Collected data
::::::
/-! ## Error records and events -/

@[simp] theorem Mod.logEvent_part (m : Mod) (c u s d : Nat) (w : Word) : (m.logEvent c u s d w).part = m.part := rfl
@[simp] theorem Mod.logEvent_regs (m : Mod) (c u s d : Nat) (w : Word) : (m.logEvent c u s d w).regs = m.regs := rfl
@[simp] theorem Mod.logEvent_cores (m : Mod) (c u s d : Nat) (w : Word) : (m.logEvent c u s d w).cores = m.cores := rfl
@[simp] theorem Mod.logEvent_clusters (m : Mod) (c u s d : Nat) (w : Word) : (m.logEvent c u s d w).clusters = m.clusters := rfl
@[simp] theorem Mod.logEvent_posts (m : Mod) (c u s d : Nat) (w : Word) : (m.logEvent c u s d w).posts = m.posts := rfl
@[simp] theorem Mod.logEvent_dram (m : Mod) (c u s d : Nat) (w : Word) : (m.logEvent c u s d w).dram = m.dram := rfl
@[simp] theorem Mod.logEvent_poison (m : Mod) (c u s d : Nat) (w : Word) : (m.logEvent c u s d w).poison = m.poison := rfl
@[simp] theorem Mod.logEvent_regions (m : Mod) (c u s d : Nat) (w : Word) : (m.logEvent c u s d w).regions = m.regions := rfl
@[simp] theorem Mod.logEvent_moorings (m : Mod) (c u s d : Nat) (w : Word) : (m.logEvent c u s d w).moorings = m.moorings := rfl
@[simp] theorem Mod.logEvent_controllers (m : Mod) (c u s d : Nat) (w : Word) : (m.logEvent c u s d w).controllers = m.controllers := rfl
@[simp] theorem Mod.logEvent_hdm (m : Mod) (c u s d : Nat) (w : Word) : (m.logEvent c u s d w).hdm = m.hdm := rfl
@[simp] theorem Mod.logEvent_caches (m : Mod) (c u s d : Nat) (w : Word) : (m.logEvent c u s d w).caches = m.caches := rfl
@[simp] theorem Mod.logEvent_evictions (m : Mod) (c u s d : Nat) (w : Word) : (m.logEvent c u s d w).evictions = m.evictions := rfl
@[simp] theorem Mod.logEvent_slices (m : Mod) (c u s d : Nat) (w : Word) : (m.logEvent c u s d w).slices = m.slices := rfl
@[simp] theorem Mod.logEvent_pdCores (m : Mod) (c u s d : Nat) (w : Word) : (m.logEvent c u s d w).pdCores = m.pdCores := rfl
@[simp] theorem Mod.logEvent_sectors (m : Mod) (c u s d : Nat) (w : Word) : (m.logEvent c u s d w).sectors = m.sectors := rfl
@[simp] theorem Mod.logEvent_fns (m : Mod) (c u s d : Nat) (w : Word) : (m.logEvent c u s d w).fns = m.fns := rfl
@[simp] theorem Mod.logEvent_queues (m : Mod) (c u s d : Nat) (w : Word) : (m.logEvent c u s d w).queues = m.queues := rfl
@[simp] theorem Mod.logEvent_mqs (m : Mod) (c u s d : Nat) (w : Word) : (m.logEvent c u s d w).mqs = m.mqs := rfl
@[simp] theorem Mod.logEvent_mqPath (m : Mod) (c u s d : Nat) (w : Word) : (m.logEvent c u s d w).mqPath = m.mqPath := rfl
@[simp] theorem Mod.logEvent_mqSector (m : Mod) (c u s d : Nat) (w : Word) : (m.logEvent c u s d w).mqSector = m.mqSector := rfl
@[simp] theorem Mod.logEvent_mqTurn (m : Mod) (c u s d : Nat) (w : Word) : (m.logEvent c u s d w).mqTurn = m.mqTurn := rfl
@[simp] theorem Mod.logEvent_ports (m : Mod) (c u s d : Nat) (w : Word) : (m.logEvent c u s d w).ports = m.ports := rfl
@[simp] theorem Mod.logEvent_eds (m : Mod) (c u s d : Nat) (w : Word) : (m.logEvent c u s d w).eds = m.eds := rfl
@[simp] theorem Mod.logEvent_engines (m : Mod) (c u s d : Nat) (w : Word) : (m.logEvent c u s d w).engines = m.engines := rfl
@[simp] theorem Mod.logEvent_groupRoute (m : Mod) (c u s d : Nat) (w : Word) : (m.logEvent c u s d w).groupRoute = m.groupRoute := rfl
@[simp] theorem Mod.logEvent_memberRoute (m : Mod) (c u s d : Nat) (w : Word) : (m.logEvent c u s d w).memberRoute = m.memberRoute := rfl
@[simp] theorem Mod.logEvent_inbox (m : Mod) (c u s d : Nat) (w : Word) : (m.logEvent c u s d w).inbox = m.inbox := rfl
@[simp] theorem Mod.logEvent_routeWait (m : Mod) (c u s d : Nat) (w : Word) : (m.logEvent c u s d w).routeWait = m.routeWait := rfl
@[simp] theorem Mod.logEvent_arrived (m : Mod) (c u s d : Nat) (w : Word) : (m.logEvent c u s d w).arrived = m.arrived := rfl
@[simp] theorem Mod.logEvent_txFlows (m : Mod) (c u s d : Nat) (w : Word) : (m.logEvent c u s d w).txFlows = m.txFlows := rfl
@[simp] theorem Mod.logEvent_rxFlows (m : Mod) (c u s d : Nat) (w : Word) : (m.logEvent c u s d w).rxFlows = m.rxFlows := rfl
@[simp] theorem Mod.logEvent_holdoff (m : Mod) (c u s d : Nat) (w : Word) : (m.logEvent c u s d w).holdoff = m.holdoff := rfl
@[simp] theorem Mod.logEvent_tender (m : Mod) (c u s d : Nat) (w : Word) : (m.logEvent c u s d w).tender = m.tender := rfl
@[simp] theorem Mod.logEvent_injections (m : Mod) (c u s d : Nat) (w : Word) : (m.logEvent c u s d w).injections = m.injections := rfl
@[simp] theorem Mod.logEvent_dieGens (m : Mod) (c u s d : Nat) (w : Word) : (m.logEvent c u s d w).dieGens = m.dieGens := rfl
@[simp] theorem Mod.logEvent_remotes (m : Mod) (c u s d : Nat) (w : Word) : (m.logEvent c u s d w).remotes = m.remotes := rfl
@[simp] theorem Mod.logEvent_nextCmd (m : Mod) (c u s d : Nat) (w : Word) : (m.logEvent c u s d w).nextCmd = m.nextCmd := rfl
@[simp] theorem Mod.logEvent_txns (m : Mod) (c u s d : Nat) (w : Word) : (m.logEvent c u s d w).txns = m.txns := rfl
@[simp] theorem Mod.logEvent_tagWait (m : Mod) (c u s d : Nat) (w : Word) : (m.logEvent c u s d w).tagWait = m.tagWait := rfl
@[simp] theorem Mod.logEvent_buckets (m : Mod) (c u s d : Nat) (w : Word) : (m.logEvent c u s d w).buckets = m.buckets := rfl
@[simp] theorem Mod.logEvent_ctlHot (m : Mod) (c u s d : Nat) (w : Word) : (m.logEvent c u s d w).ctlHot = m.ctlHot := rfl
@[simp] theorem Mod.logEvent_rtrHot (m : Mod) (c u s d : Nat) (w : Word) : (m.logEvent c u s d w).rtrHot = m.rtrHot := rfl
@[simp] theorem Mod.logEvent_cohError (m : Mod) (c u s d : Nat) (w : Word) : (m.logEvent c u s d w).cohError = m.cohError := rfl
@[simp] theorem Mod.logEvent_bursts (m : Mod) (c u s d : Nat) (w : Word) : (m.logEvent c u s d w).bursts = m.bursts := rfl
@[simp] theorem Mod.logEvent_keeperQueue (m : Mod) (c u s d : Nat) (w : Word) : (m.logEvent c u s d w).keeperQueue = m.keeperQueue := rfl
@[simp] theorem Mod.logEvent_keeperTurn (m : Mod) (c u s d : Nat) (w : Word) : (m.logEvent c u s d w).keeperTurn = m.keeperTurn := rfl
@[simp] theorem Mod.logEvent_keySlots (m : Mod) (c u s d : Nat) (w : Word) : (m.logEvent c u s d w).keySlots = m.keySlots := rfl
@[simp] theorem Mod.logEvent_models (m : Mod) (c u s d : Nat) (w : Word) : (m.logEvent c u s d w).models = m.models := rfl
@[simp] theorem Mod.logEvent_sessions (m : Mod) (c u s d : Nat) (w : Word) : (m.logEvent c u s d w).sessions = m.sessions := rfl
@[simp] theorem Mod.logEvent_scrubLast (m : Mod) (c u s d : Nat) (w : Word) : (m.logEvent c u s d w).scrubLast = m.scrubLast := rfl
@[simp] theorem Mod.logEvent_fills (m : Mod) (c u s d : Nat) (w : Word) : (m.logEvent c u s d w).fills = m.fills := rfl
@[simp] theorem Mod.logEvent_unlocked (m : Mod) (c u s d : Nat) (w : Word) : (m.logEvent c u s d w).unlocked = m.unlocked := rfl
@[simp] theorem Mod.logEvent_bootImage (m : Mod) (c u s d : Nat) (w : Word) : (m.logEvent c u s d w).bootImage = m.bootImage := rfl
@[simp] theorem Mod.logEvent_rootIndex (m : Mod) (c u s d : Nat) (w : Word) : (m.logEvent c u s d w).rootIndex = m.rootIndex := rfl
@[simp] theorem Mod.logEvent_starts (m : Mod) (c u s d : Nat) (w : Word) : (m.logEvent c u s d w).starts = m.starts := rfl
@[simp] theorem Mod.logEvent_svnFused (m : Mod) (c u s d : Nat) (w : Word) : (m.logEvent c u s d w).svnFused = m.svnFused := rfl
@[simp] theorem Mod.logEvent_svnRunning (m : Mod) (c u s d : Nat) (w : Word) : (m.logEvent c u s d w).svnRunning = m.svnRunning := rfl
@[simp] theorem Mod.logEvent_measurements (m : Mod) (c u s d : Nat) (w : Word) : (m.logEvent c u s d w).measurements = m.measurements := rfl
@[simp] theorem Mod.logEvent_dies (m : Mod) (c u s d : Nat) (w : Word) : (m.logEvent c u s d w).dies = m.dies := rfl
@[simp] theorem Mod.logEvent_harbourUp (m : Mod) (c u s d : Nat) (w : Word) : (m.logEvent c u s d w).harbourUp = m.harbourUp := rfl
@[simp] theorem Mod.logEvent_computeUp (m : Mod) (c u s d : Nat) (w : Word) : (m.logEvent c u s d w).computeUp = m.computeUp := rfl
@[simp] theorem Mod.logEvent_edgeLost (m : Mod) (c u s d : Nat) (w : Word) : (m.logEvent c u s d w).edgeLost = m.edgeLost := rfl
@[simp] theorem Mod.logEvent_fw (m : Mod) (c u s d : Nat) (w : Word) : (m.logEvent c u s d w).fw = m.fw := rfl
@[simp] theorem Mod.logEvent_power (m : Mod) (c u s d : Nat) (w : Word) : (m.logEvent c u s d w).power = m.power := rfl
@[simp] theorem Mod.logEvent_boot (m : Mod) (c u s d : Nat) (w : Word) : (m.logEvent c u s d w).boot = m.boot := rfl
@[simp] theorem Mod.logEvent_patrol (m : Mod) (c u s d : Nat) (w : Word) : (m.logEvent c u s d w).patrol = m.patrol := rfl
@[simp] theorem Mod.logEvent_lanes (m : Mod) (c u s d : Nat) (w : Word) : (m.logEvent c u s d w).lanes = m.lanes := rfl
@[simp] theorem Mod.logEvent_levels (m : Mod) (c u s d : Nat) (w : Word) : (m.logEvent c u s d w).levels = m.levels := rfl
@[simp] theorem Mod.logEvent_notices (m : Mod) (c u s d : Nat) (w : Word) : (m.logEvent c u s d w).notices = m.notices := rfl
@[simp] theorem Mod.logEvent_incoming (m : Mod) (c u s d : Nat) (w : Word) : (m.logEvent c u s d w).incoming = m.incoming := rfl
@[simp] theorem Mod.logEvent_remoteQ (m : Mod) (c u s d : Nat) (w : Word) : (m.logEvent c u s d w).remoteQ = m.remoteQ := rfl
@[simp] theorem Mod.logEvent_nextIncoming (m : Mod) (c u s d : Nat) (w : Word) : (m.logEvent c u s d w).nextIncoming = m.nextIncoming := rfl
@[simp] theorem Mod.logEvent_tap (m : Mod) (c u s d : Nat) (w : Word) : (m.logEvent c u s d w).tap = m.tap := rfl
@[simp] theorem Mod.logEvent_guest (m : Mod) (c u s d : Nat) (w : Word) : (m.logEvent c u s d w).guest = m.guest := rfl
@[simp] theorem Mod.logEvent_pcie (m : Mod) (c u s d : Nat) (w : Word) : (m.logEvent c u s d w).pcie = m.pcie := rfl
@[simp] theorem Mod.logEvent_iotlb (m : Mod) (c u s d : Nat) (w : Word) : (m.logEvent c u s d w).iotlb = m.iotlb := rfl
@[simp] theorem Mod.logEvent_adapterWait (m : Mod) (c u s d : Nat) (w : Word) : (m.logEvent c u s d w).adapterWait = m.adapterWait := rfl
@[simp] theorem Mod.logEvent_upstream (m : Mod) (c u s d : Nat) (w : Word) : (m.logEvent c u s d w).upstream = m.upstream := rfl
@[simp] theorem Mod.logEvent_aia (m : Mod) (c u s d : Nat) (w : Word) : (m.logEvent c u s d w).aia = m.aia := rfl
@[simp] theorem Mod.logEvent_zeros (m : Mod) (c u s d : Nat) (w : Word) : (m.logEvent c u s d w).zeros = m.zeros := rfl
@[simp] theorem Mod.logEvent_linkLevels (m : Mod) (c u s d : Nat) (w : Word) : (m.logEvent c u s d w).linkLevels = m.linkLevels := rfl
@[simp] theorem Mod.logEvent_beacon (m : Mod) (c u s d : Nat) (w : Word) : (m.logEvent c u s d w).beacon = m.beacon := rfl
@[simp] theorem Mod.logEvent_sets (m : Mod) (c u s d : Nat) (w : Word) : (m.logEvent c u s d w).sets = m.sets := rfl
@[simp] theorem Mod.logEvent_errs (m : Mod) (c u s d : Nat) (w : Word) : (m.logEvent c u s d w).errs = m.errs := rfl
@[simp] theorem Mod.logEvent_keyEpochs (m : Mod) (c u s d : Nat) (w : Word) : (m.logEvent c u s d w).keyEpochs = m.keyEpochs := rfl
@[simp] theorem Mod.logEvent_reports (m : Mod) (c u s d : Nat) (w : Word) : (m.logEvent c u s d w).reports = m.reports := rfl
@[simp] theorem Mod.logEvent_out (m : Mod) (c u s d : Nat) (w : Word) : (m.logEvent c u s d w).out = m.out := rfl
@[simp] theorem Mod.logEvent_free (m : Mod) (c u s d : Nat) (w : Word) : (m.logEvent c u s d w).free = m.free := rfl

/-- What the interrupt controllers do stands in aia and out (R310, R311). -/
def Mod.InAia (m n : Mod) : Prop := ∃ a o, n = { m with aia := a, out := o }

theorem Mod.InAia.refl (m : Mod) : m.InAia m := ⟨_, _, rfl⟩

theorem Mod.InAia.trans {m n k : Mod} (h : m.InAia n) (g : n.InAia k) : m.InAia k := by
  obtain ⟨_, _, rfl⟩ := h
  obtain ⟨_, _, rfl⟩ := g
  exact ⟨_, _, rfl⟩

theorem Mod.forward_inAia (m : Mod) (k i : Nat) : m.InAia (m.forward k i) := by
  unfold Mod.forward Mod.sendMsi
  dsimp only
  split
  · repeat' split
    all_goals exact ⟨_, _, rfl⟩
  · exact .refl m

theorem Mod.pendSource_inAia (m : Mod) (k i : Nat) : m.InAia (m.pendSource k i) := by
  unfold Mod.pendSource
  dsimp only
  split
  · exact ⟨_, _, rfl⟩
  · exact .refl m

theorem Mod.raiseSource_inAia (m : Mod) (site i : Nat) : m.InAia (m.raiseSource site i) := by
  unfold Mod.raiseSource
  have h : m.InAia (m.emit (.aplic site i)) := ⟨_, _, rfl⟩
  dsimp only
  repeat' split
  all_goals first
    | exact h
    | exact (h.trans (pendSource_inAia _ _ _)).trans (forward_inAia _ _ _)

/-- A change in aia and out after one of the error rings and the event log. -/
theorem Mod.InAia.over {m n k : Mod} (h : n.InAia k)
    (g : ∃ e v x w a o, n = { m with errs := e, events := v, nextSeq := x, overwritten := w, aia := a, out := o }) :
    ∃ e v x w a o, k = { m with errs := e, events := v, nextSeq := x, overwritten := w, aia := a, out := o } := by
  obtain ⟨_, _, rfl⟩ := h
  obtain ⟨_, _, _, _, _, _, rfl⟩ := g
  exact ⟨_, _, _, _, _, _, rfl⟩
::::::
** Exercise description **
Show all lines above that contain "split".

** Task result **
  split
  · repeat' split
  split
  repeat' split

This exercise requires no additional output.